I am trying to write a web scraper using scrapy and xpath but I am experiencing a frustrating problem.

I need the text in a paragraph which has HTML

    <p class="list-details__item__date" id="match-date">04.03.2017 - 15:00</p>

I might be wrong, but since the p has an id attribute, it should be referable simply using

    response.xpath('//p[@id="match-date"]/text()').extract()

Anyway this won't work.

I know a little of xpath and I was able to write scrapers in the past, but this one is giving me troubles.
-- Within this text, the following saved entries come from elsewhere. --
/-! ### `State.setSourceAddress` -/

@[simp] theorem setSourceAddress_controlReg (v : Word) (s : State) : (s.setSourceAddress v).controlReg = s.controlReg := rfl
@[simp] theorem setSourceAddress_statusReg (v : Word) (s : State) : (s.setSourceAddress v).statusReg = s.statusReg := rfl
@[simp] theorem setSourceAddress_sourceAddress (v : Word) (s : State) : (s.setSourceAddress v).sourceAddress = v := rfl
@[simp] theorem setSourceAddress_transferLength (v : Word) (s : State) : (s.setSourceAddress v).transferLength = s.transferLength := rfl
@[simp] theorem setSourceAddress_writeScratch (v : Word) (s : State) : (s.setSourceAddress v).writeScratch = s.writeScratch := rfl
@[simp] theorem setSourceAddress_bitCount (v : Word) (s : State) : (s.setSourceAddress v).bitCount = s.bitCount := rfl
@[simp] theorem setSourceAddress_startFlag (v : Word) (s : State) : (s.setSourceAddress v).startFlag = s.startFlag := rfl
@[simp] theorem setSourceAddress_interruptLine (v : Word) (s : State) : (s.setSourceAddress v).interruptLine = s.interruptLine := rfl
@[simp] theorem setSourceAddress_log (v : Word) (s : State) : (s.setSourceAddress v).log = s.log := rfl
@[simp] theorem setSourceAddress_replies (v : Word) (s : State) : (s.setSourceAddress v).replies = s.replies := rfl
@[simp] theorem setSourceAddress_memory (v : Word) (s : State) : (s.setSourceAddress v).memory = s.memory := rfl
@[simp] theorem setSourceAddress_cfg (v : Word) (s : State) : (s.setSourceAddress v).cfg = s.cfg := rfl
@[simp] theorem setSourceAddress_attached (v : Word) (s : State) : (s.setSourceAddress v).attached = s.attached := rfl
@[simp] theorem setSourceAddress_pending (v : Word) (s : State) : (s.setSourceAddress v).pending = s.pending := rfl

/-! ### `State.setTransferLength` -/

@[simp] theorem setTransferLength_controlReg (v : Word) (s : State) : (s.setTransferLength v).controlReg = s.controlReg := rfl
@[simp] theorem setTransferLength_statusReg (v : Word) (s : State) : (s.setTransferLength v).statusReg = s.statusReg := rfl
@[simp] theorem setTransferLength_sourceAddress (v : Word) (s : State) : (s.setTransferLength v).sourceAddress = s.sourceAddress := rfl
@[simp] theorem setTransferLength_transferLength (v : Word) (s : State) : (s.setTransferLength v).transferLength = v := rfl
@[simp] theorem setTransferLength_writeScratch (v : Word) (s : State) : (s.setTransferLength v).writeScratch = s.writeScratch := rfl
@[simp] theorem setTransferLength_bitCount (v : Word) (s : State) : (s.setTransferLength v).bitCount = s.bitCount := rfl
@[simp] theorem setTransferLength_startFlag (v : Word) (s : State) : (s.setTransferLength v).startFlag = s.startFlag := rfl
@[simp] theorem setTransferLength_interruptLine (v : Word) (s : State) : (s.setTransferLength v).interruptLine = s.interruptLine := rfl
@[simp] theorem setTransferLength_log (v : Word) (s : State) : (s.setTransferLength v).log = s.log := rfl
@[simp] theorem setTransferLength_replies (v : Word) (s : State) : (s.setTransferLength v).replies = s.replies := rfl
@[simp] theorem setTransferLength_memory (v : Word) (s : State) : (s.setTransferLength v).memory = s.memory := rfl
@[simp] theorem setTransferLength_cfg (v : Word) (s : State) : (s.setTransferLength v).cfg = s.cfg := rfl
@[simp] theorem setTransferLength_attached (v : Word) (s : State) : (s.setTransferLength v).attached = s.attached := rfl
@[simp] theorem setTransferLength_pending (v : Word) (s : State) : (s.setTransferLength v).pending = s.pending := rfl

/-! ### `State.setWriteScratch` -/

@[simp] theorem setWriteScratch_controlReg (v : Word) (s : State) : (s.setWriteScratch v).controlReg = s.controlReg := rfl
@[simp] theorem setWriteScratch_statusReg (v : Word) (s : State) : (s.setWriteScratch v).statusReg = s.statusReg := rfl
@[simp] theorem setWriteScratch_sourceAddress (v : Word) (s : State) : (s.setWriteScratch v).sourceAddress = s.sourceAddress := rfl
@[simp] theorem setWriteScratch_transferLength (v : Word) (s : State) : (s.setWriteScratch v).transferLength = s.transferLength := rfl
@[simp] theorem setWriteScratch_writeScratch (v : Word) (s : State) : (s.setWriteScratch v).writeScratch = v := rfl
@[simp] theorem setWriteScratch_bitCount (v : Word) (s : State) : (s.setWriteScratch v).bitCount = s.bitCount := rfl
@[simp] theorem setWriteScratch_startFlag (v : Word) (s : State) : (s.setWriteScratch v).startFlag = s.startFlag := rfl
@[simp] theorem setWriteScratch_interruptLine (v : Word) (s : State) : (s.setWriteScratch v).interruptLine = s.interruptLine := rfl
@[simp] theorem setWriteScratch_log (v : Word) (s : State) : (s.setWriteScratch v).log = s.log := rfl
@[simp] theorem setWriteScratch_replies (v : Word) (s : State) : (s.setWriteScratch v).replies = s.replies := rfl
@[simp] theorem setWriteScratch_memory (v : Word) (s : State) : (s.setWriteScratch v).memory = s.memory := rfl
@[simp] theorem setWriteScratch_cfg (v : Word) (s : State) : (s.setWriteScratch v).cfg = s.cfg := rfl
@[simp] theorem setWriteScratch_attached (v : Word) (s : State) : (s.setWriteScratch v).attached = s.attached := rfl
@[simp] theorem setWriteScratch_pending (v : Word) (s : State) : (s.setWriteScratch v).pending = s.pending := rfl

/-! ### `State.setBitCount` -/

@[simp] theorem setBitCount_controlReg (v : Count) (s : State) : (s.setBitCount v).controlReg = s.controlReg := rfl
@[simp] theorem setBitCount_statusReg (v : Count) (s : State) : (s.setBitCount v).statusReg = s.statusReg := rfl
@[simp] theorem setBitCount_sourceAddress (v : Count) (s : State) : (s.setBitCount v).sourceAddress = s.sourceAddress := rfl
@[simp] theorem setBitCount_transferLength (v : Count) (s : State) : (s.setBitCount v).transferLength = s.transferLength := rfl
@[simp] theorem setBitCount_writeScratch (v : Count) (s : State) : (s.setBitCount v).writeScratch = s.writeScratch := rfl
@[simp] theorem setBitCount_bitCount (v : Count) (s : State) : (s.setBitCount v).bitCount = v := rfl
@[simp] theorem setBitCount_startFlag (v : Count) (s : State) : (s.setBitCount v).startFlag = s.startFlag := rfl
@[simp] theorem setBitCount_interruptLine (v : Count) (s : State) : (s.setBitCount v).interruptLine = s.interruptLine := rfl
@[simp] theorem setBitCount_log (v : Count) (s : State) : (s.setBitCount v).log = s.log := rfl
@[simp] theorem setBitCount_replies (v : Count) (s : State) : (s.setBitCount v).replies = s.replies := rfl
@[simp] theorem setBitCount_memory (v : Count) (s : State) : (s.setBitCount v).memory = s.memory := rfl
@[simp] theorem setBitCount_cfg (v : Count) (s : State) : (s.setBitCount v).cfg = s.cfg := rfl
@[simp] theorem setBitCount_attached (v : Count) (s : State) : (s.setBitCount v).attached = s.attached := rfl
@[simp] theorem setBitCount_pending (v : Count) (s : State) : (s.setBitCount v).pending = s.pending := rfl

/-! ### `State.setMemory` -/

@[simp] theorem setMemory_controlReg (v : Memory) (s : State) : (s.setMemory v).controlReg = s.controlReg := rfl
@[simp] theorem setMemory_statusReg (v : Memory) (s : State) : (s.setMemory v).statusReg = s.statusReg := rfl
@[simp] theorem setMemory_sourceAddress (v : Memory) (s : State) : (s.setMemory v).sourceAddress = s.sourceAddress := rfl
@[simp] theorem setMemory_transferLength (v : Memory) (s : State) : (s.setMemory v).transferLength = s.transferLength := rfl
@[simp] theorem setMemory_writeScratch (v : Memory) (s : State) : (s.setMemory v).writeScratch = s.writeScratch := rfl
@[simp] theorem setMemory_bitCount (v : Memory) (s : State) : (s.setMemory v).bitCount = s.bitCount := rfl
@[simp] theorem setMemory_startFlag (v : Memory) (s : State) : (s.setMemory v).startFlag = s.startFlag := rfl
@[simp] theorem setMemory_interruptLine (v : Memory) (s : State) : (s.setMemory v).interruptLine = s.interruptLine := rfl
@[simp] theorem setMemory_log (v : Memory) (s : State) : (s.setMemory v).log = s.log := rfl
@[simp] theorem setMemory_replies (v : Memory) (s : State) : (s.setMemory v).replies = s.replies := rfl
@[simp] theorem setMemory_memory (v : Memory) (s : State) : (s.setMemory v).memory = v := rfl
@[simp] theorem setMemory_cfg (v : Memory) (s : State) : (s.setMemory v).cfg = s.cfg := rfl
@[simp] theorem setMemory_attached (v : Memory) (s : State) : (s.setMemory v).attached = s.attached := rfl
@[simp] theorem setMemory_pending (v : Memory) (s : State) : (s.setMemory v).pending = s.pending := rfl

/-! ### `State.logEvent` -/

@[simp] theorem logEvent_controlReg (v : LogEvent) (s : State) : (s.logEvent v).controlReg = s.controlReg := rfl
@[simp] theorem logEvent_statusReg (v : LogEvent) (s : State) : (s.logEvent v).statusReg = s.statusReg := rfl
@[simp] theorem logEvent_sourceAddress (v : LogEvent) (s : State) : (s.logEvent v).sourceAddress = s.sourceAddress := rfl
@[simp] theorem logEvent_transferLength (v : LogEvent) (s : State) : (s.logEvent v).transferLength = s.transferLength := rfl
@[simp] theorem logEvent_writeScratch (v : LogEvent) (s : State) : (s.logEvent v).writeScratch = s.writeScratch := rfl
@[simp] theorem logEvent_bitCount (v : LogEvent) (s : State) : (s.logEvent v).bitCount = s.bitCount := rfl
@[simp] theorem logEvent_startFlag (v : LogEvent) (s : State) : (s.logEvent v).startFlag = s.startFlag := rfl
@[simp] theorem logEvent_interruptLine (v : LogEvent) (s : State) : (s.logEvent v).interruptLine = s.interruptLine := rfl
@[simp] theorem logEvent_log (v : LogEvent) (s : State) : (s.logEvent v).log = s.log ++ [v] := rfl
@[simp] theorem logEvent_replies (v : LogEvent) (s : State) : (s.logEvent v).replies = s.replies := rfl
@[simp] theorem logEvent_memory (v : LogEvent) (s : State) : (s.logEvent v).memory = s.memory := rfl
@[simp] theorem logEvent_cfg (v : LogEvent) (s : State) : (s.logEvent v).cfg = s.cfg := rfl
@[simp] theorem logEvent_attached (v : LogEvent) (s : State) : (s.logEvent v).attached = s.attached := rfl
@[simp] theorem logEvent_pending (v : LogEvent) (s : State) : (s.logEvent v).pending = s.pending := rfl

/-! ### `State.reply` -/

@[simp] theorem reply_controlReg (v : Reply) (s : State) : (s.reply v).controlReg = s.controlReg := rfl
@[simp] theorem reply_statusReg (v : Reply) (s : State) : (s.reply v).statusReg = s.statusReg := rfl
@[simp] theorem reply_sourceAddress (v : Reply) (s : State) : (s.reply v).sourceAddress = s.sourceAddress := rfl
@[simp] theorem reply_transferLength (v : Reply) (s : State) : (s.reply v).transferLength = s.transferLength := rfl
@[simp] theorem reply_writeScratch (v : Reply) (s : State) : (s.reply v).writeScratch = s.writeScratch := rfl
@[simp] theorem reply_bitCount (v : Reply) (s : State) : (s.reply v).bitCount = s.bitCount := rfl
@[simp] theorem reply_startFlag (v : Reply) (s : State) : (s.reply v).startFlag = s.startFlag := rfl
@[simp] theorem reply_interruptLine (v : Reply) (s : State) : (s.reply v).interruptLine = s.interruptLine := rfl
@[simp] theorem reply_log (v : Reply) (s : State) : (s.reply v).log = s.log := rfl
@[simp] theorem reply_replies (v : Reply) (s : State) : (s.reply v).replies = s.replies ++ [v] := rfl
@[simp] theorem reply_memory (v : Reply) (s : State) : (s.reply v).memory = s.memory := rfl
@[simp] theorem reply_cfg (v : Reply) (s : State) : (s.reply v).cfg = s.cfg := rfl
@[simp] theorem reply_attached (v : Reply) (s : State) : (s.reply v).attached = s.attached := rfl
@[simp] theorem reply_pending (v : Reply) (s : State) : (s.reply v).pending = s.pending := rfl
I tried many solutions, but no one seems to work

    response.xpath('//p[contains(@class, "list-details__item__date") and contains(@id,"match-date")]/text()').extract()

    response.xpath('//p[@class="list-details__item__date" and @id="match-date"]/text()').extract()

I also tried using "contains" as stated in many answers, but it did not work as well. This might be a stupid mistake I am doing...it would be great if someone could help me!

Thank you so much

peppuce
  • 5
  • 4
  • Your example input shows `"match-date"` with a dash, and your XPath uses an `_` (`"match_date"`). Try `response.xpath('//p[@id="match-date"]/text()').extract()` – paul trmbrth Mar 03 '17 at 16:50
  • thanks, that was a typo due to copy/paste mess...I fixed it now – peppuce Mar 03 '17 at 17:03
  • btw I am able to extract other elements from the page...this one seems to give problems because of the multiple attributes – peppuce Mar 03 '17 at 17:10

1 Answers1

0

Maybe match-date is loaded via AJAX/JS ... Please disable Javascript in your browser and then see if match-date is there or not.

Also for seek of easiness, use CSS Selectors instead of xPaths.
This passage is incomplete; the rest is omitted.